### AIM OF THE TASK
In the records that follow, the lines from the one containing "def inDram (pa" to the one containing "s.blockOf g with", inclusive, are to be given again exactly.

** AVAILABLE DATA follows **

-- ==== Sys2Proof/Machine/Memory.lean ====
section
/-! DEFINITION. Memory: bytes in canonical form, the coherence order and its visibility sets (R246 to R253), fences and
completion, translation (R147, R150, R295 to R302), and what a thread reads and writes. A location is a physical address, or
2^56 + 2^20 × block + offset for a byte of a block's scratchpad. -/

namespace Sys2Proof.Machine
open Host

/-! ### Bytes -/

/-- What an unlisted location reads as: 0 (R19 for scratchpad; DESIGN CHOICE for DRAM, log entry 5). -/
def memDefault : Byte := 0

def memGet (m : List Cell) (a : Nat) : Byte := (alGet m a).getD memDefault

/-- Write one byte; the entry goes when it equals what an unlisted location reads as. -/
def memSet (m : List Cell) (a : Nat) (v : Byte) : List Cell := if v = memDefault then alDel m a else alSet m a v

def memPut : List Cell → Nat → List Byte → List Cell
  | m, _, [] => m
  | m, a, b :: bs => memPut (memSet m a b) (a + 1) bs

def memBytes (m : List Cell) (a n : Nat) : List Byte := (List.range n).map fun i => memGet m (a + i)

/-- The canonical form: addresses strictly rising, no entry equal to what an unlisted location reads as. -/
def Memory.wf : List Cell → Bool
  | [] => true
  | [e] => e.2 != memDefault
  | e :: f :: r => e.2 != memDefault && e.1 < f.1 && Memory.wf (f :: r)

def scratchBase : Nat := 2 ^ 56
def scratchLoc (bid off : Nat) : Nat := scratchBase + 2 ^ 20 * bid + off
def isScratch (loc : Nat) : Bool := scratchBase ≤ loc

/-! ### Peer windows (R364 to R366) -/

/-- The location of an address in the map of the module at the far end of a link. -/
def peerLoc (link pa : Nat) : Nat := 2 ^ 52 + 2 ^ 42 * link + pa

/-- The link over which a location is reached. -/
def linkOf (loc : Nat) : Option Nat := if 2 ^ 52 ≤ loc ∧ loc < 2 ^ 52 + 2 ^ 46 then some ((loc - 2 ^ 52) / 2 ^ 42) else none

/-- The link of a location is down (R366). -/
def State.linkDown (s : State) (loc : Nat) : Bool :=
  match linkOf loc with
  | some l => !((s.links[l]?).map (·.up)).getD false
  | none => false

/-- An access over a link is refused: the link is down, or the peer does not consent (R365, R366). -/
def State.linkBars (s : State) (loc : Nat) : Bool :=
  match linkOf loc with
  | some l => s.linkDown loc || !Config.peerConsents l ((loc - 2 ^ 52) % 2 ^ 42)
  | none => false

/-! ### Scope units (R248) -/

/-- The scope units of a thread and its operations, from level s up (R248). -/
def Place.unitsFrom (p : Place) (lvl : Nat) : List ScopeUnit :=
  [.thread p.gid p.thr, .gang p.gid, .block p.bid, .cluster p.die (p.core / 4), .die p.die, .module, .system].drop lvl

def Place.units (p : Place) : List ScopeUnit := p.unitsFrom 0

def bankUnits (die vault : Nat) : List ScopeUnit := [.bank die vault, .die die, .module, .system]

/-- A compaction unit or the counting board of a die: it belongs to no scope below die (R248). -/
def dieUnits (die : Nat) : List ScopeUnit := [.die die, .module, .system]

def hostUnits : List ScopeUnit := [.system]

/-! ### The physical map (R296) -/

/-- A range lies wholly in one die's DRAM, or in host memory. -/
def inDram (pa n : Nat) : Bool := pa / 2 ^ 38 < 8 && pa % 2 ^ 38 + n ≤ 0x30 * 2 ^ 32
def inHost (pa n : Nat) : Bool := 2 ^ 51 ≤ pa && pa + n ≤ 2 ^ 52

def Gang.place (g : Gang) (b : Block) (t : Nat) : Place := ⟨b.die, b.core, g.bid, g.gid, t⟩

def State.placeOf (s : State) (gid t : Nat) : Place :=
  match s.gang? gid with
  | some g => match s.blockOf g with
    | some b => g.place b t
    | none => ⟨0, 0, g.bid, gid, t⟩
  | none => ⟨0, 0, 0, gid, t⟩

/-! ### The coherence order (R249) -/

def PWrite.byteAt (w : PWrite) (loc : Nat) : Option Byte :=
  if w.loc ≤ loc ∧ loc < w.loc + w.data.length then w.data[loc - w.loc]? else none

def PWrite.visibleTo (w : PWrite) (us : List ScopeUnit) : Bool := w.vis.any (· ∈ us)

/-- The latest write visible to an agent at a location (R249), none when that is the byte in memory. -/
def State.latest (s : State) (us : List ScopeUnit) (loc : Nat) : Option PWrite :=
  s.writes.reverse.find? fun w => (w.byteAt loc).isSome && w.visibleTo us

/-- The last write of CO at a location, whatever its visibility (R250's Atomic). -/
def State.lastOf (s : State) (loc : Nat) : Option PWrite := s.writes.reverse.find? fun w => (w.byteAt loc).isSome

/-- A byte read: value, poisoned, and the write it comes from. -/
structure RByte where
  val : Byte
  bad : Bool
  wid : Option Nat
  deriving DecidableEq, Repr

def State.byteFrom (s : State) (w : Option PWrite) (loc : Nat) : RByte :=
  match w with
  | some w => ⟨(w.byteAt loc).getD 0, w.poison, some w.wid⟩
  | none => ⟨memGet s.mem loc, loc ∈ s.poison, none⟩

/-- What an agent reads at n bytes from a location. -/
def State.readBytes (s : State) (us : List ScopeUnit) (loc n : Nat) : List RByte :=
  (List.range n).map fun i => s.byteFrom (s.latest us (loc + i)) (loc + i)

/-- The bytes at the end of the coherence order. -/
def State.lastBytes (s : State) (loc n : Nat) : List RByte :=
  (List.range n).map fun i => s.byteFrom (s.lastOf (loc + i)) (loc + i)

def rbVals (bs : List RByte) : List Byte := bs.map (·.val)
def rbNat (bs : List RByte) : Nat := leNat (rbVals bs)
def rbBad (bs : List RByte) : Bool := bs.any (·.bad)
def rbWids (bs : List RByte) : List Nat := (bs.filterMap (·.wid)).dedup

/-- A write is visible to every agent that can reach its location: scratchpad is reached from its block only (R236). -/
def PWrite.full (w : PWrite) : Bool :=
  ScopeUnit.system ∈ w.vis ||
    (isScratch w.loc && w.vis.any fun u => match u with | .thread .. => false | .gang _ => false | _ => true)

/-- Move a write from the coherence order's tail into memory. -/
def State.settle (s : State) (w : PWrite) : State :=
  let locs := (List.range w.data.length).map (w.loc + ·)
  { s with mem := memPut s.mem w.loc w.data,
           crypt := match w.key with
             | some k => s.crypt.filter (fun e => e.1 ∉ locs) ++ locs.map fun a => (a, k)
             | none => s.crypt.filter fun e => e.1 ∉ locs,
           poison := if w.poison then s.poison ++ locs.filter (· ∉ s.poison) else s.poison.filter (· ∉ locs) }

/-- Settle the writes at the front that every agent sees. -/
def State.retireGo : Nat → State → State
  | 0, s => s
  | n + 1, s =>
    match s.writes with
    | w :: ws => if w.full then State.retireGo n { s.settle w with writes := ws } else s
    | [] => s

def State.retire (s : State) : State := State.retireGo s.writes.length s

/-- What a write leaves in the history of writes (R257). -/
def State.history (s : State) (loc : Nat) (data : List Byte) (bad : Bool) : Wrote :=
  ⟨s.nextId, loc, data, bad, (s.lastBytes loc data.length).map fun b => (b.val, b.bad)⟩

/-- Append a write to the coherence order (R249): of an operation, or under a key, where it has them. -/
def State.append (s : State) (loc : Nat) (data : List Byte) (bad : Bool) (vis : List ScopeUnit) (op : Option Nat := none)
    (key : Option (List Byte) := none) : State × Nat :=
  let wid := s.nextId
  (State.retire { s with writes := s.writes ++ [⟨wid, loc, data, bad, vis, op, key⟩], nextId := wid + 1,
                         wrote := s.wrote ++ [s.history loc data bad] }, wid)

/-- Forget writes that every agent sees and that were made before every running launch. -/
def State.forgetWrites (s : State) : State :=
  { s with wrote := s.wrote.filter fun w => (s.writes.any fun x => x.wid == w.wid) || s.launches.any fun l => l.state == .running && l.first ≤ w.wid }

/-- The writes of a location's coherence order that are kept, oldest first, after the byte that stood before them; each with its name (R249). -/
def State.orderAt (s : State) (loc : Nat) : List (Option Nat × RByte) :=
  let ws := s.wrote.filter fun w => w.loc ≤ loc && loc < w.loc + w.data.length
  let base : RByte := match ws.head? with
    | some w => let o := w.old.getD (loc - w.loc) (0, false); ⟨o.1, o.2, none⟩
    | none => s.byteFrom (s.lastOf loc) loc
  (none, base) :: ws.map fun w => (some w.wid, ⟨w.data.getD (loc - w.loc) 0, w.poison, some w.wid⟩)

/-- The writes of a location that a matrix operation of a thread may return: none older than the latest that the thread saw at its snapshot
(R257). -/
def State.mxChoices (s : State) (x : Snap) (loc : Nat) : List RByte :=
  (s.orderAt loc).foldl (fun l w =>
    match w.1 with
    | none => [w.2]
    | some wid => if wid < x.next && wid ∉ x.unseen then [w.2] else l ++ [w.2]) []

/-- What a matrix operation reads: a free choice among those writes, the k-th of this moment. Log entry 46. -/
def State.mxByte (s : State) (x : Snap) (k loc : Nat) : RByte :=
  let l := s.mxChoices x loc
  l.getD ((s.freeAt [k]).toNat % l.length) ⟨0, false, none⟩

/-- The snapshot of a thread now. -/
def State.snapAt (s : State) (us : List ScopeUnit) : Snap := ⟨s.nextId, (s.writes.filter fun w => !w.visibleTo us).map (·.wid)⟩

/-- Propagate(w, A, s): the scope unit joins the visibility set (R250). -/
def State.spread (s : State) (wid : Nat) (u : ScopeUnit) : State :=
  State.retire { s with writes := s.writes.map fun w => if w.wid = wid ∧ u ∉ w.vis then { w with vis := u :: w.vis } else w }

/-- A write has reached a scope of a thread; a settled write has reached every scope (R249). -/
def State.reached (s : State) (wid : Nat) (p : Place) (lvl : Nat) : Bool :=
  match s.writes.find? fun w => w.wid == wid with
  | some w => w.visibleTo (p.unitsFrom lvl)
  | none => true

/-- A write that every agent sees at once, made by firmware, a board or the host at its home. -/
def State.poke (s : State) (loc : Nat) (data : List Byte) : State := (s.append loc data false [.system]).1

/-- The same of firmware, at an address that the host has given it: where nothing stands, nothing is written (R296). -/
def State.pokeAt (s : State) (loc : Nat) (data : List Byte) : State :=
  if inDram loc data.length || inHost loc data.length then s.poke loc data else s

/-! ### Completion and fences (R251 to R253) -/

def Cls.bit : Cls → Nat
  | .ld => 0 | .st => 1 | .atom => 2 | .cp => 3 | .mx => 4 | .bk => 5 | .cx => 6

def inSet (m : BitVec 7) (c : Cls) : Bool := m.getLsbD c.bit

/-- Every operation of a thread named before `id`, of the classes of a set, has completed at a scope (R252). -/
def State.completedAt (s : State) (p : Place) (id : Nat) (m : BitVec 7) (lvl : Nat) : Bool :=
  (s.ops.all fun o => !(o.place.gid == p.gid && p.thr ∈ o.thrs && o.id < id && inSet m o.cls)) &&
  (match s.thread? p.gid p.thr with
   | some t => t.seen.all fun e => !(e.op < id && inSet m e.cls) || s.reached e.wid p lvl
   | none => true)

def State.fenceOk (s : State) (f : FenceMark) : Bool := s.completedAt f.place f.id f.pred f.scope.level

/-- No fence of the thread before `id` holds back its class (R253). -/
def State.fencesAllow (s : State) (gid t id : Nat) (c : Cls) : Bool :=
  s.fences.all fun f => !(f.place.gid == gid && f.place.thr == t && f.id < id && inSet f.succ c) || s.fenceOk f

** End of AVAILABLE DATA **

### RESULT
def inDram (pa n : Nat) : Bool := pa / 2 ^ 38 < 8 && pa % 2 ^ 38 + n ≤ 0x30 * 2 ^ 32
def inHost (pa n : Nat) : Bool := 2 ^ 51 ≤ pa && pa + n ≤ 2 ^ 52

def Gang.place (g : Gang) (b : Block) (t : Nat) : Place := ⟨b.die, b.core, g.bid, g.gid, t⟩

def State.placeOf (s : State) (gid t : Nat) : Place :=
  match s.gang? gid with
  | some g => match s.blockOf g with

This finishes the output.